FIG. 1 is a block diagram showing an embodiment of a magnetic recording / reproducing apparatus according to the present invention, and FIG. 2 is a schematic diagram used for explaining a cancel method of an FM modulation noise component due to a wow-flatter in a conventional magnetic recording / reproducing apparatus. 10 ... Magnetic tape, 20 ... Audio signal recording system, 30 ...
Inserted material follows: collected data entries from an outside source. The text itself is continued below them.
-- ==== Sys2Proof/Machine/Turn.lean ====
section
/-!
DEFINITION. What acts next: the splits that are ready to issue (01 R19, R22), the events whose occasion may be there, and
the passing of time (21 R385). The order is a free choice (R43); a merge of paths comes before any issue (R25).
-/
namespace Sys2Proof.Machine

open Sys2Proof

/-! ### Splits that are ready -/

/-- A split may issue: it does not wait, or its wait has ended (R19, R28, R36, R268). -/
def Crew.pathReady (c : Crew) (a : Agent) (p : Path) : Bool :=
  p.mask != 0 && (match p.wait with
    | .none => true
    | .poll => true
    | .stuck ks => ks.isEmpty || decide (a.replay.length < 16)
    | .slot _ => true
    | .result _ _ _ => true
    | .sys _ => true
    | .trap _ => a.tl == 0 || p.handler
    | .tokens m => a.tokens &&& m == 0
    | .mfence _ ids => c.marver.waitOver ids
    | _ => false)

/-- The slots of a unit that may issue; a run in flight issues alone (R30), and so does a path on which the group stands
still, once it is ready. -/
def Crew.readySlots (c : Crew) (a : Agent) : List Nat :=
  if a.run.isSome then [a.cur.slot]
  else if a.paths.any fun p => a.blockedBy p then
    ((a.cur :: a.splits).filter fun p => a.blockedBy p && c.pathReady a p).map (·.slot)
  else ((a.cur :: a.splits).filter fun p => c.pathReady a p).map (·.slot)

/-- The splits of a unit in a system instruction that has still to complete. -/
def Agent.sysSlots (a : Agent) : List Nat :=
  ((a.cur :: a.splits).filter Path.inSystem).map (·.slot)

/-- Every split of the part that may issue. A crew that is being saved issues nothing but the system instructions that
the save waits for (R322, R370). -/
def State.readyTurns (s : State) : List Turn :=
  s.allCrews.flatMap fun c => c.agents.flatMap fun a =>
    (if c.area.isSome then a.sysSlots else c.readySlots a).map fun n => .issue ⟨c.key, a.unit⟩ n

/-! ### Occasions of events -/

/-- The keys of the paths of a unit: splits by slot, park entries by lowest lane. -/
def Agent.keyed (a : Agent) : List (PathKey × Path) :=
  ((a.cur :: a.splits).map fun p => (PathKey.slot p.slot, p)) ++ a.park.map fun p => (PathKey.parked p.mask.lowest, p)

/-- The first pair of paths of a unit that merge; two park entries never do (R25). -/
def Agent.mergePair (a : Agent) : Option (PathKey × PathKey) :=
  if a.run.isSome then none
  else
    let ks := a.keyed
    ks.findSome? fun x =>
      match x.1 with
      | .parked _ => none
      | .slot _ => (ks.find? fun y => x.1 != y.1 && x.2.merges y.2).map fun y => (x.1, y.1)

/-- The merges that are due in the part. -/
def State.merges (s : State) : List Instr :=
  s.allCrews.flatMap fun c => c.agents.filterMap fun a =>
    a.mergePair.map fun m => .pathMerge ⟨c.key, a.unit⟩ m.1 m.2

/-- The events that the wait of a path may end in. -/
def Path.occasions (u : AgentKey) (p : Path) : List Instr :=
  match p.wait with
  | .waitv _ d => .waitvRecheck u p.slot :: (if d.isSome then [.waitvDeadline u p.slot] else [])
  | .twait _ _ => [.twaitTargetReached u p.slot]
  | .idle _ _ _ => [.idleWake u p.slot]
  | .redw _ _ (some _) => [.redwDeadline u p.slot]
  | _ => []

/-- The events of a unit; in a crew that is being saved no wait ends and nothing is fetched ahead (R370). -/
def Agent.occasions (a : Agent) (k : CrewKey) (saving : Bool) : List Instr :=
  let u : AgentKey := ⟨k, a.unit⟩
  ((List.range 8).filter fun t => a.tokens.getLsbD t).map (fun t => .resultWriteback u t) ++
  (if a.mayRotate saving && !a.park.isEmpty then [.parkRotation u] else []) ++
  (if saving then []
   else
    (if a.standsStill then []
     else ((a.cur :: a.splits).filter fun p => p.mask != 0).flatMap (Path.occasions u)) ++
    ((List.range 4).filter fun n => (a.regs.qAt n).attached && !(a.regs.qAt n).store &&
      !a.streams.any fun x => x.q == n).map fun n => .queueStreamFetch u n)

/-- The events of a crew. -/
def Crew.occasions (c : Crew) : List Instr :=
  (c.copies.filter fun y => y.keys.isEmpty && c.copyTurn y).map (fun y => .copySectorCount c.key y.id) ++
  (c.marver.queue.filter fun o => o.state == .queued).map (fun o => .marverOpStart c.key o.id) ++
  (c.marver.queue.filter fun o => o.state == .running && decide (o.total ≤ o.step)).map
    (fun o => .marverOpComplete c.key o.id) ++
  (if c.area.isSome || c.runnable.isSome then [.marverDrainPoint c.key] else []) ++
  (if c.agents.all Agent.gone then [.crewRetire c.key] else []) ++
  c.agents.flatMap fun a => a.occasions c.key c.area.isSome

/-- The events of the dies and the hub. -/
def State.dieOccasions (s : State) : List Instr :=
  ((List.range 10).flatMap fun d =>
    let x := s.dieAt d
    (if x.batch.isEmpty && x.flushing.isEmpty then [] else [.lehrBatchFlush d]) ++
    (if d < 8 && x.lehrEn && ((s.queueAt x.replyQ).map fun t => !t.entries.isEmpty).getD false then
        [.faultReplyRetry d, .faultReplyFail d] else []) ++
    ((List.range 12).filter fun k => x.slots.any fun e => e.1 / 16 == k).map (fun k => .crewPlacement d k) ++
    (if x.healthy then [.timeHealthTimeout d] else []) ++
    (x.unpassed.take 1).map (fun p => .orderedPacketArrival none p) ++
    (if d < 8 && !(s.hub.held.isEmpty && s.hub.ports.isEmpty) then [.computeDiePromise d] else [])) ++
  (if s.allCrews.any fun c => c.fetch.isSome then (List.range 8).map .distributorCycle else [])

/-- The events of the pod's ports and links. -/
def State.podOccasions (s : State) : List Instr :=
  (s.hub.ports.flatMap fun p => [.watermarkBeacon p.num, .portStall p.num]) ++
  (((List.range 32).filter fun p => s.pod.credited (.port p)).flatMap fun p =>
    (List.range 4).map fun v => .creditAuditSend (.port p) v) ++
  (s.credits.filterMap fun c => match c.link with
    | .interposer _ _ => some (.creditAuditSend c.link c.vc)
    | .port _ => none) ++
  ((s.renqs.filter fun f => f.packet.dest == s.pod.part).map fun f => .renqDelivery f.packet) ++
  s.redps.map fun f => .redpArrival f.id

/-- The turns among which the next is chosen. -/
def State.candidates (s : State) : List Turn :=
  match s.merges with
  | m :: _ => [.event m]
  | [] =>
    s.readyTurns ++
    ((s.allCrews.flatMap Crew.occasions) ++ s.policyBinds ++ s.dieOccasions ++ s.podOccasions ++
      s.inputs.take 1).map Turn.event

/-- The next turn: the only candidate, or a free choice among several (R43; log entry 3). -/
def State.chooseTurn (s : State) : Turn :=
  match s.candidates with
  | [] => .idle
  | [t] => t
  | l => l.getD (Config.choice s.tick % l.length) .idle

/-! ### The end of a step -/

/-- Time passes on every die (R385; log entry 4). -/
def State.passTime (s : State) : State :=
  { s with
    dies := Vector.ofFn fun i => { s.dies[i] with ptime := s.dies[i].ptime + Config.elapsed s.tick i.val }
    tick := s.tick + 1 }

/-- An event from outside leaves the queue of inputs when it is its turn. -/
def State.takeInput (s : State) (i : Instr) : State :=
  if s.inputs.head? = some i then { s with inputs := s.inputs.drop 1 } else s

/-- The crew barrier of every crew settled, for units that have retired (R252). -/
def State.settleAll (s : State) : State :=
  let s1 := s.settleCbar
  { s1 with crews := s1.crews.map Crew.settleCbar }

/-- The end of a step: killed contexts are removed (R369, R382), crew barriers are settled, queued stores that a full merge table
turned away are tried again (R342), what may leave for other parts leaves and credits come back (R398, R399), time passes, and
the next turn is chosen. -/
def State.endTurn (s : State) : State :=
  let s1 := s.reapKilled.settleAll.retryStores.flush.returnCredits.passTime
  { s1 with turn := s1.chooseTurn }

/-! ### The beginning of an issue -/

/-- What a turn of a split leads to: no such split, an outcome without an instruction, or an instruction. -/
inductive Begin where
  | absent
  | out (r : Step)
  | run (s : State) (i : Instr)

/-- The instruction that a word spells; a word that the decoder rejects is a reserved encoding (R174). -/
def Instr.ofWord (w : Word) : Instr :=
  match decode w with
  | .ok i => i
  | .error _ => .reservedEncoding w

/-- The fetch of the next instruction (R214). -/
def State.beginFetch (s : State) : Begin :=
  match s.fetchWord with
  | .stop e => .out e.settle
  | .word s1 w => .run s1 (Instr.ofWord w)

/-- The system instruction that the split in front has still to finish while its crew is being saved (R322, R370). -/
def State.lastInsn (s : State) : Option HeldInsn :=
  match s.self.cur.wait with
  | .sys h => if s.crew.area.isSome then some h else none
  | _ => none

/-- The turn of the split in front: the system instruction that a save waits for (R322, R372), a trap that it waited to take
(R28), a pending imprecise trap at TL = 0, in a run also (R34, R142), the error of a poisoned record (R378), the end of a wait,
or the fetch of an instruction. -/
def State.beginSplit (s : State) : Begin :=
  let p := s.self.cur
  let free (t : State) : State := t.mapCur fun q => { q with wait := .none }
  match s.lastInsn, p.wait with
  | some h, _ => .run (s.resumeHeld h) (Instr.ofWord h.word)
  | none, .trap t => .out (.next ((free s).raise t))
  | none, .result h d v => .out (.next (s.finishHeld h fun t => t.putD d v))
  | none, w =>
    if s.self.imprecise.isSome ∧ s.self.tl = 0 then
      .run (free s) (.impreciseTrapTaken s.selfKey p.slot)
    else if s.self.pois then
      .out (.next (((free s).mapSelf fun a => { a with pois := false }).raise (Trap.at .eccUe 0 p.lanes)))
    else
      match w with
      | .none => s.beginFetch
      | .poll => (free s).beginFetch
      | .stuck _ => (free s).beginFetch
      | .slot _ => (free s).beginFetch
      | .tokens _ => (free s).beginFetch
      | .sys h => .run (s.resumeHeld h) (Instr.ofWord h.word)
      | .mfence h ids => .out (if s.crew.marver.waitOver ids then s.endWait h ids else .next s)
      | _ => .out (.next s)

/-- The turn of a split. -/
def State.begin (s : State) (u : AgentKey) (slot : Nat) : Begin :=
  match s.focus u slot with
  | none => .absent
  | some s1 => s1.beginSplit

end Sys2Proof.Machine
end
… Inverted audio signal recording system, 40 …… Audio signal playback system, 50 …… Inverted audio signal playback system, 60 …… Output circuit, A _IN …… Input audio signal, A _OUT 1, …… Demodulation audio signal, OUT …… Output signal.

Claims (1)

[Claims] 1. A first recording system for modulating an input signal to record it on a first track on a magnetic tape, and a phase inversion signal obtained by inverting the phase of the input signal for modulating the first signal. A second recording system for recording on a second track close to the first track; a first reproducing system for reproducing and demodulating the signal recorded on the first track; and recording on the second track. A second reproduction system that reproduces and demodulates the generated signal, a phase of the first demodulation signal that is output from the first reproduction system, and a phase of the second demodulation signal that is output from the second reproduction system. An output circuit which inputs the inverted inverted demodulated signal and outputs a combined output of the first demodulated signal and / or the inverted demodulated signal, and a dropout from the respective reproduced signals reproduced from the first and second tracks. Output and output based on the detection signal A drop-out detection circuit for controlling the path, wherein the drop-out detection circuit is a first drop-out detection circuit in which no drop-out occurs in any of the first and second demodulated signals output from the first and second reproduction systems. In the case of, the output circuit outputs a combined output obtained by combining the first demodulated signal and the inverted demodulated signal so as to cancel the FM modulation noise components due to wow flatter contained in the first and second demodulated signals. In the second case where the dropout occurs only in the first demodulated signal output from the first reproduction system, the second demodulated by the second reproduction system in which the dropout does not occur. The inverted demodulated signal obtained by inverting the phase of the demodulated signal is output from the output circuit as an amplitude of the same level as the amplitude of the combined output in the first case, In the third case where dropout occurs only in the second demodulated signal output from the second reproduction system, the first demodulated signal demodulated by the first reproduction system in which no dropout occurs A magnetic recording / reproducing apparatus, wherein the output circuit outputs an amplitude of the same level as the amplitude of the combined output in the first case.